High-Resolution Black Hole Imaging with a Global Telescope Array

Achieving such detailed black hole views requires linking radio telescopes worldwide. The EHT utilizes very long baseline interferometry (VLBI), connecting observatories across continents including North and South America, Europe, Antarctica, and Asia.

This coordination essentially forms an Earth-sized virtual telescope, capable of resolving features as tiny as a few tens of micro-arcseconds, comparable to spotting a coin on the Moon from Earth.

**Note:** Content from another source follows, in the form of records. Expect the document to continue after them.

-- ==== Sys2Proof/Machine/Collective.lean ====
section
/-! DEFINITION. The Aster tree: collective descriptors, CBEGIN, CWAIT, CABORT, CSTAT, the barrier forms, and the root's steps (R77, R271 to
R288). -/

namespace Sys2Proof.Machine

/-! ### Descriptors (R272) -/

def dOp (l : List W) : Nat := W.bits (l.getD 0 0) 0 3
def dType (l : List W) : Nat := W.bits (l.getD 0 0) 4 2
def dNorerun (l : List W) : Bool := (l.getD 0 0).getLsbD 6
def dList (l : List W) : Bool := (l.getD 0 0).getLsbD 7
def dGroup (l : List W) : Nat := W.bits (l.getD 0 0) 16 16
def dElems (l : List W) : Nat := W.bits (l.getD 0 0) 32 24
def dTimeout (l : List W) : Nat := W.bits (l.getD 1 0) 0 32
def dCore (l : List W) : Nat := W.bits (l.getD 2 0) 32 2
def dListAddr (l : List W) : W := w (W.bits (l.getD 2 0) 0 32)
def dCount (l : List W) : Nat := W.bits (l.getD 2 0) 32 12

/-- The rectangle of a descriptor, placed as a chain rectangle (R145, R272). -/
def dRect (s : State) (vni : Nat) (l : List W) : Option Rect := chainRect s vni (w (W.bits (l.getD 2 0) 0 32))
/-- R272: word 0 of a collective descriptor, or of a barrier's (R285), breaks its rules. -/
def word0Bad (l : List W) (barrier : Bool) : Bool :=
  let x := l.getD 0 0
  if barrier then x != 0
  else decide (5 < dOp l) || x.getLsbD 3 || W.bits x 8 8 != 0 || W.bits x 56 8 != 0 || dElems l == 0
    || (decide (3 ≤ dOp l) && decide (dType l < 2))
/-- R272, R357: a field of the 24 bytes breaks its rule. -/
def descBad (s : State) (vni : Nat) (l : List W) (barrier : Bool) : Bool :=
  word0Bad l barrier || W.bits (l.getD 1 0) 32 32 != 0 ||
    (if dList l then W.bits (l.getD 2 0) 44 20 != 0 || W.bits (l.getD 2 0) 0 3 != 0 || dCount l == 0
     else W.bits (l.getD 2 0) 34 30 != 0 || dCore l == 3 || (dRect s vni l).isNone)

/-- Name and core of a list entry. -/
def entName (x : BitVec 32) : Nat := x.toNat % 2 ^ 16
def entCore (x : BitVec 32) : Nat := bits x.toNat 16 2
/-- R272: an entry of a member list breaks its rule. -/
def listBad : List (BitVec 32) → Bool
  | [] => false
  | x :: r => entCore x == 3 || bits x.toNat 18 14 != 0 || (match r with
      | y :: _ => decide (y.toNat ≤ x.toNat)
      | [] => false) || listBad r

/-- The tile of a region that reads some logical coordinates (R29, R384), be it swapped out. -/
def State.tileAtLog (s : State) (vni x y : Nat) : Option Site :=
  let reads := fun (t : Tile) => t.bound && t.vni == vni && t.logX == x && t.logY == y
  match s.tiles.find? fun z => reads z.2 && !s.gone (siteOf z.1) with
  | some z => some (siteOf z.1)
  | none => (s.saved.find? fun z => z.vni == vni && reads z.tile).map fun z => parked vni z.name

Key contributors to this research network include the Atacama Large Millimeter Array (ALMA) in Chile, the South Pole Telescope (SPT) in Antarctica, and the James Clerk Maxwell Telescope (JCMT) in Hawaii.

Data gathered from these facilities are combined and analyzed at research centers like the Max-Planck-Institut für Radioastronomie in Germany and the MIT Haystack Observatory in the USA.

Upcoming Advances in Black Hole Studies

Current work by the EHT scientists focuses on examining data from 2021 and 2022 to improve understanding of black hole accretion phenomena. Future research will emphasize observing changes in the polarization of emitted light over time, offering richer insights into extreme gravity, magnetized plasma environments, and jet dynamics near black holes.